Your task: Keep only those lines of the records that include the string "answerHatch".

Source material:
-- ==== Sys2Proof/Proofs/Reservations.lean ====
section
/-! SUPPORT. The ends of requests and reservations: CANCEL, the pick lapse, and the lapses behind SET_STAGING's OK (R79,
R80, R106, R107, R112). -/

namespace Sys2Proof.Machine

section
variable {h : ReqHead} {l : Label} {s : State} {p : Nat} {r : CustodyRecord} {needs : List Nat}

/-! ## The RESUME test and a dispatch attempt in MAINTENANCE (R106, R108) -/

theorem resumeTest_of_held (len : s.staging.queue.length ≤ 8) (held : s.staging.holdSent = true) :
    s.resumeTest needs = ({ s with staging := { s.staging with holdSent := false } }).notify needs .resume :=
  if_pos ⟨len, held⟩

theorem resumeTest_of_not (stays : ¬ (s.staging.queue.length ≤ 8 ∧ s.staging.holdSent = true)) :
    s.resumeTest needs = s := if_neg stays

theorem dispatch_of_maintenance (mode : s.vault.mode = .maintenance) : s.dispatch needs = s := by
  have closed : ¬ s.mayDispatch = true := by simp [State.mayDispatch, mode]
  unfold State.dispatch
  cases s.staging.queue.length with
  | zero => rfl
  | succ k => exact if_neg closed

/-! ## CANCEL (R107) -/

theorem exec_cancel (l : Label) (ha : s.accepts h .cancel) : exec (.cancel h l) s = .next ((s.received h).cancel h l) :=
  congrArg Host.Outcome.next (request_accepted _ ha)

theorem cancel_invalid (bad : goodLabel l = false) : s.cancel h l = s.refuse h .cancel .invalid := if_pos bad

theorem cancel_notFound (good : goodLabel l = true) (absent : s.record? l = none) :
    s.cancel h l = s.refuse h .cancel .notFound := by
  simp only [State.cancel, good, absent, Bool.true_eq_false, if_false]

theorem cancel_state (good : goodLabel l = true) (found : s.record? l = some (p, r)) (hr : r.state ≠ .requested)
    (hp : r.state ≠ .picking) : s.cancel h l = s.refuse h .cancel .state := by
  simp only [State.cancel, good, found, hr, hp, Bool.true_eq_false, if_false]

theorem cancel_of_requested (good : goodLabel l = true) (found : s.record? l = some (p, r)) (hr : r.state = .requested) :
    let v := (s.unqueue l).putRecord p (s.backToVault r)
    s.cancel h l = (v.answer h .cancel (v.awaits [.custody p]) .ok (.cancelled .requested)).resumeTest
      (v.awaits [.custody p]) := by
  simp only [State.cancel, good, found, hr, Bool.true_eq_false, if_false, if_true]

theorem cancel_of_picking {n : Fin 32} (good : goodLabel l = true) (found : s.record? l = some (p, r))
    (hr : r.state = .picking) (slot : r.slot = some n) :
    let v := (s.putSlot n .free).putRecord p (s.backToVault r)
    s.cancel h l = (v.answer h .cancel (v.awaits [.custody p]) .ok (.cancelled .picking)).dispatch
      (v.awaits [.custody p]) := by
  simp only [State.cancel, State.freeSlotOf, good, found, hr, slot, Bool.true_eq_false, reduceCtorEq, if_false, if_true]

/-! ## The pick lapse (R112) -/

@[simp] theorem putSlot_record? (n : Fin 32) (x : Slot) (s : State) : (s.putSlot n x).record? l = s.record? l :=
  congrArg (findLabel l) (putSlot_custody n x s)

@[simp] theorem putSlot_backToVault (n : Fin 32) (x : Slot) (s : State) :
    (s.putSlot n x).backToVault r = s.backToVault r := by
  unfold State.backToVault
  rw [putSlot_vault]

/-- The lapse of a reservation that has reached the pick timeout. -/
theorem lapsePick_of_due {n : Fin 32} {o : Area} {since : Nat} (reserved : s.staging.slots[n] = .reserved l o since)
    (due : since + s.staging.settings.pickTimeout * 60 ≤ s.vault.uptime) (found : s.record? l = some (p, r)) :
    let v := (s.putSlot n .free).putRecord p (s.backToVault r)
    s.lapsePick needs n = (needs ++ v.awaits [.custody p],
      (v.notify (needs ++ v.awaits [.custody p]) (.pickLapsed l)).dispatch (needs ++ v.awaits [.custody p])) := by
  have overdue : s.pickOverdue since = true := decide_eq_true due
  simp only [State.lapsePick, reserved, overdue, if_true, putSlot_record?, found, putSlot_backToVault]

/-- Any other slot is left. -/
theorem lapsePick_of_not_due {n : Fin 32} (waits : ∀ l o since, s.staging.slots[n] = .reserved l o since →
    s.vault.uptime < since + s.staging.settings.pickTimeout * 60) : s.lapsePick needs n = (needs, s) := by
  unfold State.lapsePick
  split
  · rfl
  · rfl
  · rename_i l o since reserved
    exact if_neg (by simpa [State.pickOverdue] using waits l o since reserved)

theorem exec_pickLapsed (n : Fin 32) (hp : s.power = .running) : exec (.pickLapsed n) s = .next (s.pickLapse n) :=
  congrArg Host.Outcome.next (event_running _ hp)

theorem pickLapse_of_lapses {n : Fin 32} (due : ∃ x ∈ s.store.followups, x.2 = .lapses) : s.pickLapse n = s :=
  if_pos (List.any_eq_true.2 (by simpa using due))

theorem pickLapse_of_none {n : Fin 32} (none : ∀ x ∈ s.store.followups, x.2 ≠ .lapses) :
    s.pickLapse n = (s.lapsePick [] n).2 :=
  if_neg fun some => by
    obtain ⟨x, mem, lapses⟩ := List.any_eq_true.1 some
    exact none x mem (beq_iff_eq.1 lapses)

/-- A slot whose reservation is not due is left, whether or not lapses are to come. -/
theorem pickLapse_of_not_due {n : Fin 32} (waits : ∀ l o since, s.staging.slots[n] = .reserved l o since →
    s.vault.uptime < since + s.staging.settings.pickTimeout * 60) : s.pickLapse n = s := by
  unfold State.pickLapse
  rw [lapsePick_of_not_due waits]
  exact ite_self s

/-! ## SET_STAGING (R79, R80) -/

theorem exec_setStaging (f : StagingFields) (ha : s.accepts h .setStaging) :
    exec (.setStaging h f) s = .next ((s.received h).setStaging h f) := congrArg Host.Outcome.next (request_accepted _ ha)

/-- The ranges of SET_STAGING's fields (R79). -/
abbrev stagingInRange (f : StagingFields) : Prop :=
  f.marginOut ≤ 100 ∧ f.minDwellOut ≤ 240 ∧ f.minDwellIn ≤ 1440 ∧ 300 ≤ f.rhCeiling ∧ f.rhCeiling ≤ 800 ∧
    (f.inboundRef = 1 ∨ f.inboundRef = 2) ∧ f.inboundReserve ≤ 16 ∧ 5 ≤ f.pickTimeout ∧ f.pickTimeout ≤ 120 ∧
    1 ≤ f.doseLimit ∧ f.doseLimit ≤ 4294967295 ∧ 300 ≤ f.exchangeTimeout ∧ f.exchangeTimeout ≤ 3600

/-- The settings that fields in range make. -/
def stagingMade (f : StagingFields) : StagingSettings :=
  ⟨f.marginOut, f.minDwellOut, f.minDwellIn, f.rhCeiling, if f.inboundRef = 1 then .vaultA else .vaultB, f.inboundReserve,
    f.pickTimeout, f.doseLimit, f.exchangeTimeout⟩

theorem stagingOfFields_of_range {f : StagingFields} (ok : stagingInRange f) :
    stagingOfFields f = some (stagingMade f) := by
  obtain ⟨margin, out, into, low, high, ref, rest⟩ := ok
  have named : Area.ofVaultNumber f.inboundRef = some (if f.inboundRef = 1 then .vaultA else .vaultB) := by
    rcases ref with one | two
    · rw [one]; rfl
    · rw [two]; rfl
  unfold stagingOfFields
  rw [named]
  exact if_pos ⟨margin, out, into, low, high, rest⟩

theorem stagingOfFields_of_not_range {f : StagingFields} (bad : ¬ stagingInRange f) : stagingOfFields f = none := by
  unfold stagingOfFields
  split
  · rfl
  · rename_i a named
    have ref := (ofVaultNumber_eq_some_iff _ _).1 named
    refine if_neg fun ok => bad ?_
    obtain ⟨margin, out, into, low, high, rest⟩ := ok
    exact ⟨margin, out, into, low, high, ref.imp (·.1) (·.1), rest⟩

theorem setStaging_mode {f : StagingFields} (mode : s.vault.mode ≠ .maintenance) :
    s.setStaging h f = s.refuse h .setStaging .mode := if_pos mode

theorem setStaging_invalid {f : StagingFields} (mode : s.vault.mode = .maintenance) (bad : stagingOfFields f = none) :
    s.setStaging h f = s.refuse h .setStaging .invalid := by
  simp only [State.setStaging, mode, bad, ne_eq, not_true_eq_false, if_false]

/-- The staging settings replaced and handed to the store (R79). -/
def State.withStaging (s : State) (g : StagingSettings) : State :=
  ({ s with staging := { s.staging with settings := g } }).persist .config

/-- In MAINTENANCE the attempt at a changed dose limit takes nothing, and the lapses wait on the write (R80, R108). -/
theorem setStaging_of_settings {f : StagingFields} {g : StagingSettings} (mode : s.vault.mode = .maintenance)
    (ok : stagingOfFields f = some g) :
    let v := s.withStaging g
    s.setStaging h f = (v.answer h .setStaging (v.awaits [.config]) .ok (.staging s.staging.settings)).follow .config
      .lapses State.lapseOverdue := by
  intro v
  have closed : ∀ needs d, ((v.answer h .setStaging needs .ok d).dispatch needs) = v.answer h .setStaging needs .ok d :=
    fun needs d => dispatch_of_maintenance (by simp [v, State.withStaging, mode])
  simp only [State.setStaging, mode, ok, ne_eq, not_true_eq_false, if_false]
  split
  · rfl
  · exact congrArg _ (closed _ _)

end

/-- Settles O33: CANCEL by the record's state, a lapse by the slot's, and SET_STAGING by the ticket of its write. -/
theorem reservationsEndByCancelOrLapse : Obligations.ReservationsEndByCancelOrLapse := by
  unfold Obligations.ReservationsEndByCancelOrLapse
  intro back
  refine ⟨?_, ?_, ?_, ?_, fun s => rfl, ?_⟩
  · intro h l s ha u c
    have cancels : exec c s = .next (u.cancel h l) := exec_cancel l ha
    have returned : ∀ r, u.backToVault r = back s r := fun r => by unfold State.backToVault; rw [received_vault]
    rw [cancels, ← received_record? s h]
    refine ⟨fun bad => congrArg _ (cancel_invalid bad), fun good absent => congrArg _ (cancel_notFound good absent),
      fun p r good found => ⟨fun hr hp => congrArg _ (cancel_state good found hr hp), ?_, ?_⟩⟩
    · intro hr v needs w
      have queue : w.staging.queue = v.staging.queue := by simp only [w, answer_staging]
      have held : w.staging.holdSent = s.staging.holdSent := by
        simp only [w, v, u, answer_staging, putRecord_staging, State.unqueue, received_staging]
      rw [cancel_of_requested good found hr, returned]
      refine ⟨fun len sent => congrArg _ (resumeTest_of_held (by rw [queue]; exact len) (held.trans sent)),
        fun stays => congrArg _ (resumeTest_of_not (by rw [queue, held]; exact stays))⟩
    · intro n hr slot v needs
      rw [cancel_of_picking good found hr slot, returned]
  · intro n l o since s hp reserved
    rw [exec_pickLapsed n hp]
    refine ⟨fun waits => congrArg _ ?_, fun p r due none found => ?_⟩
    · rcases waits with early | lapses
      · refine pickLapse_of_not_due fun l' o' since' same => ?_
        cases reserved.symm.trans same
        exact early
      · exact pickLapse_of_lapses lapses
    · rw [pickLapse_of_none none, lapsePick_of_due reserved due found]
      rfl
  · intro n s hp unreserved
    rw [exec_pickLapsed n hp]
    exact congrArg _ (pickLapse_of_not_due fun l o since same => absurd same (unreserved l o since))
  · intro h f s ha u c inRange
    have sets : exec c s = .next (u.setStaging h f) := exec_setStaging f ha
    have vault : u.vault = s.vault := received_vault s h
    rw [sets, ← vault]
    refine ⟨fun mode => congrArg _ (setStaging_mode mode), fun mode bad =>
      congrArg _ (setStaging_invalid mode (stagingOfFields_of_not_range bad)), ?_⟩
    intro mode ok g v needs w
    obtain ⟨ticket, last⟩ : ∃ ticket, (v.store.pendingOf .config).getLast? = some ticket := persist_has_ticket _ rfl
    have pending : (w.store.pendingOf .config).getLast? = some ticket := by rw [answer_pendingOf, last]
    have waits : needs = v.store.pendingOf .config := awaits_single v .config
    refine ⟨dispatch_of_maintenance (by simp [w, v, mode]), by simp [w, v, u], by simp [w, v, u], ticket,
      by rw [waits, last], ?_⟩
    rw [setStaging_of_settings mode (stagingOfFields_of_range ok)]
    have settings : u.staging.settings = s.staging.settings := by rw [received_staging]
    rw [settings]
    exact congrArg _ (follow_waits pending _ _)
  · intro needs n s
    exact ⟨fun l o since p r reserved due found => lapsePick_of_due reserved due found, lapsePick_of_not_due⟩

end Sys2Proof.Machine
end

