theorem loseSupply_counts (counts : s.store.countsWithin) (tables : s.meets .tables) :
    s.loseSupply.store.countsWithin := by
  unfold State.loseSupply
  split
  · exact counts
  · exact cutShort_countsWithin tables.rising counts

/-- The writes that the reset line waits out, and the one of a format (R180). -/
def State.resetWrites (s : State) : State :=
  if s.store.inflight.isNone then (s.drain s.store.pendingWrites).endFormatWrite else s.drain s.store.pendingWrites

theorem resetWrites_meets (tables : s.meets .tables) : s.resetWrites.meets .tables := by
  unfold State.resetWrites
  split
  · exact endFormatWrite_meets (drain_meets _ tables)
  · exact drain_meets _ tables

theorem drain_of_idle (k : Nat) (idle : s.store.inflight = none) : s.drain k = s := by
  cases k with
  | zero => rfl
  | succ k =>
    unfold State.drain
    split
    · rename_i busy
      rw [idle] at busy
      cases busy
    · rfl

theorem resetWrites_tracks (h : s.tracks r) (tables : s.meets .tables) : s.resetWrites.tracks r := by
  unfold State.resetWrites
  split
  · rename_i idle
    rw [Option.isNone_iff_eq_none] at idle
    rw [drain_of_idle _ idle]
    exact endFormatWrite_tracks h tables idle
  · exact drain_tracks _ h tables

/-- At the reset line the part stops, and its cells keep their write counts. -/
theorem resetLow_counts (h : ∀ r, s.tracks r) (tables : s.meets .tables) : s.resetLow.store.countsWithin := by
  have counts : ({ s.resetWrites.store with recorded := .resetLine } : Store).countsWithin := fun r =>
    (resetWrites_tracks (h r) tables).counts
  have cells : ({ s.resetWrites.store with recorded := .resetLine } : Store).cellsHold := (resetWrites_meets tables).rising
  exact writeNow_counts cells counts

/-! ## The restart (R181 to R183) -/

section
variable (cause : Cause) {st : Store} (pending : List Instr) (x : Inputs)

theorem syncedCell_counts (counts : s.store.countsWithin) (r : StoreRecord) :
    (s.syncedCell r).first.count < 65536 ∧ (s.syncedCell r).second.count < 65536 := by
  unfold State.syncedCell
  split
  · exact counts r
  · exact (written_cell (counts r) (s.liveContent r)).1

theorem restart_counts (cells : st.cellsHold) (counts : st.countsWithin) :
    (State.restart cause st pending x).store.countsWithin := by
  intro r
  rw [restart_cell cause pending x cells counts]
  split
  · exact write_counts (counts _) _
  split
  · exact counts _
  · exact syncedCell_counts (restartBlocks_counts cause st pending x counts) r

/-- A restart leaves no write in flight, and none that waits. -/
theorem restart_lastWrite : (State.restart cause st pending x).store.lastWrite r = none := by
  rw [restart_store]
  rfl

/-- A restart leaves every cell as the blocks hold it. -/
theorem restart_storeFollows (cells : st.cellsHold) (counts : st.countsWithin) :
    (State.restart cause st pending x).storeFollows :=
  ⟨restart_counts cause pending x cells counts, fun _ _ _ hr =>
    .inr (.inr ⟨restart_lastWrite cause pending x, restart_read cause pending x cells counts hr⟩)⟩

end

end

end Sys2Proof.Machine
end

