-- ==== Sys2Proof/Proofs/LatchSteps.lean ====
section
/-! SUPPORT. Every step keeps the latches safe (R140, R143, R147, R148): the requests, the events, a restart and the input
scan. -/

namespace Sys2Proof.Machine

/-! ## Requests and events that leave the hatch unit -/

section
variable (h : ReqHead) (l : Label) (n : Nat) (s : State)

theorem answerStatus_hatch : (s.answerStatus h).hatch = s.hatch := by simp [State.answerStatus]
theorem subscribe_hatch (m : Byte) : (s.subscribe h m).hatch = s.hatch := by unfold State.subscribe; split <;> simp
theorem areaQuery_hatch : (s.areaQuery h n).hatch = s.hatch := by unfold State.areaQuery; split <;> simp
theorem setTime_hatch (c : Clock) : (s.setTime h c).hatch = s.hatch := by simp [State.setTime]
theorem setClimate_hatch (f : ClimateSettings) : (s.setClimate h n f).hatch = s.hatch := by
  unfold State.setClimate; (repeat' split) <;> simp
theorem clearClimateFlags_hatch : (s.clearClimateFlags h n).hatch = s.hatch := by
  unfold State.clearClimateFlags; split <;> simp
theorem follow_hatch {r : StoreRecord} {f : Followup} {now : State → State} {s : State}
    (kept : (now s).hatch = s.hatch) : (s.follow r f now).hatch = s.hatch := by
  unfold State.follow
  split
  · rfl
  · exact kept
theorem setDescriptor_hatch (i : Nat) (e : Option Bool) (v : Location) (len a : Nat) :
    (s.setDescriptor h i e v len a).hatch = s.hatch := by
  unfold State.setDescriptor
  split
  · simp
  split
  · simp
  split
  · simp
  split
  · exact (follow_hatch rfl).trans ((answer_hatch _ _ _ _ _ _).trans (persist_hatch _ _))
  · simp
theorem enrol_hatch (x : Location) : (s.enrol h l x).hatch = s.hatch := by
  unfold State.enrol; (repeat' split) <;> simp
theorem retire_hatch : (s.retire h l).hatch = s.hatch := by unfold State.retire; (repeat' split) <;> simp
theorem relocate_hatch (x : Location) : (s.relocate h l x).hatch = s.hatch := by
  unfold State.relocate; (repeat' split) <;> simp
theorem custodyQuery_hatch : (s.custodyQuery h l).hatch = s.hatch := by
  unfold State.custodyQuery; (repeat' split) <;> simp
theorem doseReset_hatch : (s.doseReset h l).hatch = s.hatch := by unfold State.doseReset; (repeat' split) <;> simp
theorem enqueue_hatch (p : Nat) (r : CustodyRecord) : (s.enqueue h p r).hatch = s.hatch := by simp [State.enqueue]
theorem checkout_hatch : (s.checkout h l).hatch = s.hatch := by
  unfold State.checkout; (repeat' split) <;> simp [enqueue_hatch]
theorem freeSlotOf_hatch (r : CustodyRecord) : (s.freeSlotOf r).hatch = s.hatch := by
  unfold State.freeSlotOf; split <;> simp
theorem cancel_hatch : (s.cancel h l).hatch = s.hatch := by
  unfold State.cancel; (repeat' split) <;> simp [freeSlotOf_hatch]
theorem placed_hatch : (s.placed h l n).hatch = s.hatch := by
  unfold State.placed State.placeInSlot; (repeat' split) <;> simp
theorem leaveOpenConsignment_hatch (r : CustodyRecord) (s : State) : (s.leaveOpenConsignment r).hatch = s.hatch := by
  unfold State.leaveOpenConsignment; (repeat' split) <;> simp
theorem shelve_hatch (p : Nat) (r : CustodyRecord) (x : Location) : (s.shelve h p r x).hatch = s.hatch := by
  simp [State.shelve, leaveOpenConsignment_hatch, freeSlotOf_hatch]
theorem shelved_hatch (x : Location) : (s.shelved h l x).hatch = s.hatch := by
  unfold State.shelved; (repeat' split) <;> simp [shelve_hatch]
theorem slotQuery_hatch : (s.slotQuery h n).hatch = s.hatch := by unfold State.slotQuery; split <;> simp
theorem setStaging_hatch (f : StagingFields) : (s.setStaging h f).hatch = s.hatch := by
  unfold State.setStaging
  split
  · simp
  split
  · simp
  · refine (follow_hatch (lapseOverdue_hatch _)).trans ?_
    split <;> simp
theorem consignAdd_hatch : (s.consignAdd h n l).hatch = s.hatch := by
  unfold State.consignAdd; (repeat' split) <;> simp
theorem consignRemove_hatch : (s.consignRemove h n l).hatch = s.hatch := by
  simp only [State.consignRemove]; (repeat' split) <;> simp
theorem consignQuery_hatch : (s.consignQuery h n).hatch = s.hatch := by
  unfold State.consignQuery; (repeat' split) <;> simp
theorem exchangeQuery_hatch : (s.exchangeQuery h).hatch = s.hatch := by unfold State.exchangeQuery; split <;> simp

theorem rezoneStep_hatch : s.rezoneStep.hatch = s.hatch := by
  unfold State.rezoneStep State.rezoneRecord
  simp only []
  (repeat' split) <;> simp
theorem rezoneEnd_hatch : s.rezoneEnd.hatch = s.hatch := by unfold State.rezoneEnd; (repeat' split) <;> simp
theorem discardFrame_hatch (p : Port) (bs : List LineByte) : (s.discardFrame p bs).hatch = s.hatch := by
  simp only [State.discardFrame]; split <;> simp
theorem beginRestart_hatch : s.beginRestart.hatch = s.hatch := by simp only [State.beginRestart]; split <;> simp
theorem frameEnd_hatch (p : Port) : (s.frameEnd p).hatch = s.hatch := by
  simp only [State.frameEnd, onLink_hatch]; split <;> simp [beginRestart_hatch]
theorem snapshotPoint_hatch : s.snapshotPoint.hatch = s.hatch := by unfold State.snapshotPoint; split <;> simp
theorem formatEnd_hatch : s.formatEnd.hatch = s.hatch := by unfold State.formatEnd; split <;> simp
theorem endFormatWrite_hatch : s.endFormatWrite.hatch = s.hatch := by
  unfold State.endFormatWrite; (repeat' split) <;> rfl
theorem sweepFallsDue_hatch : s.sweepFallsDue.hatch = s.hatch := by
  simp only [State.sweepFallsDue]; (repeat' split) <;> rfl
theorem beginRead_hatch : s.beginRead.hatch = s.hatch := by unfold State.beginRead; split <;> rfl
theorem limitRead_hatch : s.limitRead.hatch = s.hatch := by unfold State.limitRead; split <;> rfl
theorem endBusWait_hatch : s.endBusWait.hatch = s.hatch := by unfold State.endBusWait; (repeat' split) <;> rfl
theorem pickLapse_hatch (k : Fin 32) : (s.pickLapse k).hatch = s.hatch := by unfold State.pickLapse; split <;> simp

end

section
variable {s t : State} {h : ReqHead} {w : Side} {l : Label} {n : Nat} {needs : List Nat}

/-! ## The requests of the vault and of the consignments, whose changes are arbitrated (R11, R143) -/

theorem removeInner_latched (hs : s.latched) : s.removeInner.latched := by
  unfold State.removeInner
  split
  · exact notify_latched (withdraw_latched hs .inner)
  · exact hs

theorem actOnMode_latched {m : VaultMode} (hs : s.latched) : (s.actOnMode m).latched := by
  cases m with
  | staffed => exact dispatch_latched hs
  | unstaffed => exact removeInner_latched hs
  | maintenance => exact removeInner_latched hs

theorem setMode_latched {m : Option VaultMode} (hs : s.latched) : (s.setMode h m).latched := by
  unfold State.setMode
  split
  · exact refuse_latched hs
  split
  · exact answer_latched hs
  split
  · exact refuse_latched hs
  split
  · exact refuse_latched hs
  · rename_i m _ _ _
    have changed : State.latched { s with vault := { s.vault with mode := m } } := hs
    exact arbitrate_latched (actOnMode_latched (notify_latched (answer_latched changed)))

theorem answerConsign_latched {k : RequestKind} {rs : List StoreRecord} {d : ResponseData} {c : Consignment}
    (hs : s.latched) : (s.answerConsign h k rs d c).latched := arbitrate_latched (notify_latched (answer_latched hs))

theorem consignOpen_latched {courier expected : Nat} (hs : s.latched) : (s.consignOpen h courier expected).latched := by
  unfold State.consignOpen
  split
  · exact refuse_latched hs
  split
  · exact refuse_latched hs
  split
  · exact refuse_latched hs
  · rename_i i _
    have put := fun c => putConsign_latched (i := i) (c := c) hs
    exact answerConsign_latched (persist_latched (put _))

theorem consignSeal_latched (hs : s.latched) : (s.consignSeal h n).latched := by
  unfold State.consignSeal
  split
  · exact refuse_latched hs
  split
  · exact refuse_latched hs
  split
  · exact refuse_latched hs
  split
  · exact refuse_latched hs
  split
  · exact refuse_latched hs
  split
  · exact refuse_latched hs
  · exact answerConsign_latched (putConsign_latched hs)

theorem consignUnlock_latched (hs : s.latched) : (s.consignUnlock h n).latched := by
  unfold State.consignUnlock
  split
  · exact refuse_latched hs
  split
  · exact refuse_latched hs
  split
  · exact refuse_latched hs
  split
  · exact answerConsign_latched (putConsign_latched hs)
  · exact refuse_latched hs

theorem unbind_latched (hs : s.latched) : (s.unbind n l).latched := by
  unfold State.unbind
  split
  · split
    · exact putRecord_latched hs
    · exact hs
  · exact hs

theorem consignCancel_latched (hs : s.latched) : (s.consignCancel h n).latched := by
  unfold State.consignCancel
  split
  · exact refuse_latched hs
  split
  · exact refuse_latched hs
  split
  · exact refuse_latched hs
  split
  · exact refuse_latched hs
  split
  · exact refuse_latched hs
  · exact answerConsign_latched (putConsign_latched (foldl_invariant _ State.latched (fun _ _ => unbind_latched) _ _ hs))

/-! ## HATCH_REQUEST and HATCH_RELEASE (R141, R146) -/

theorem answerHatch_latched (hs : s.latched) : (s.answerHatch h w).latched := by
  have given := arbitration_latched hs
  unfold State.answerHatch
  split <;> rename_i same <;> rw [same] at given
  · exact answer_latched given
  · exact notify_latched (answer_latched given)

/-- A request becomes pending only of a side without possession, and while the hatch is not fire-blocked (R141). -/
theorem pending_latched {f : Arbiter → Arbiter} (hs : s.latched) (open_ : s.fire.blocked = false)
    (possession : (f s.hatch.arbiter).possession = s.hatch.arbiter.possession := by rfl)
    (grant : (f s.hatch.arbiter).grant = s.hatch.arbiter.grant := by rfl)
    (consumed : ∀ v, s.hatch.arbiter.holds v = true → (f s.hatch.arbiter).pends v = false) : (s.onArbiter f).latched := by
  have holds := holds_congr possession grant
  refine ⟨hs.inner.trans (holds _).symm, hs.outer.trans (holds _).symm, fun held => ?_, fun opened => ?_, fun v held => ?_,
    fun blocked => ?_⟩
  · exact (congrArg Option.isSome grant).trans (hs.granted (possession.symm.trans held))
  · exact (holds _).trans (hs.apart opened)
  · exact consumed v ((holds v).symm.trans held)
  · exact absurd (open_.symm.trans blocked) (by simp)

Finished task:
theorem answerHatch_latched (hs : s.latched) : (s.answerHatch h w).latched := by
  unfold State.answerHatch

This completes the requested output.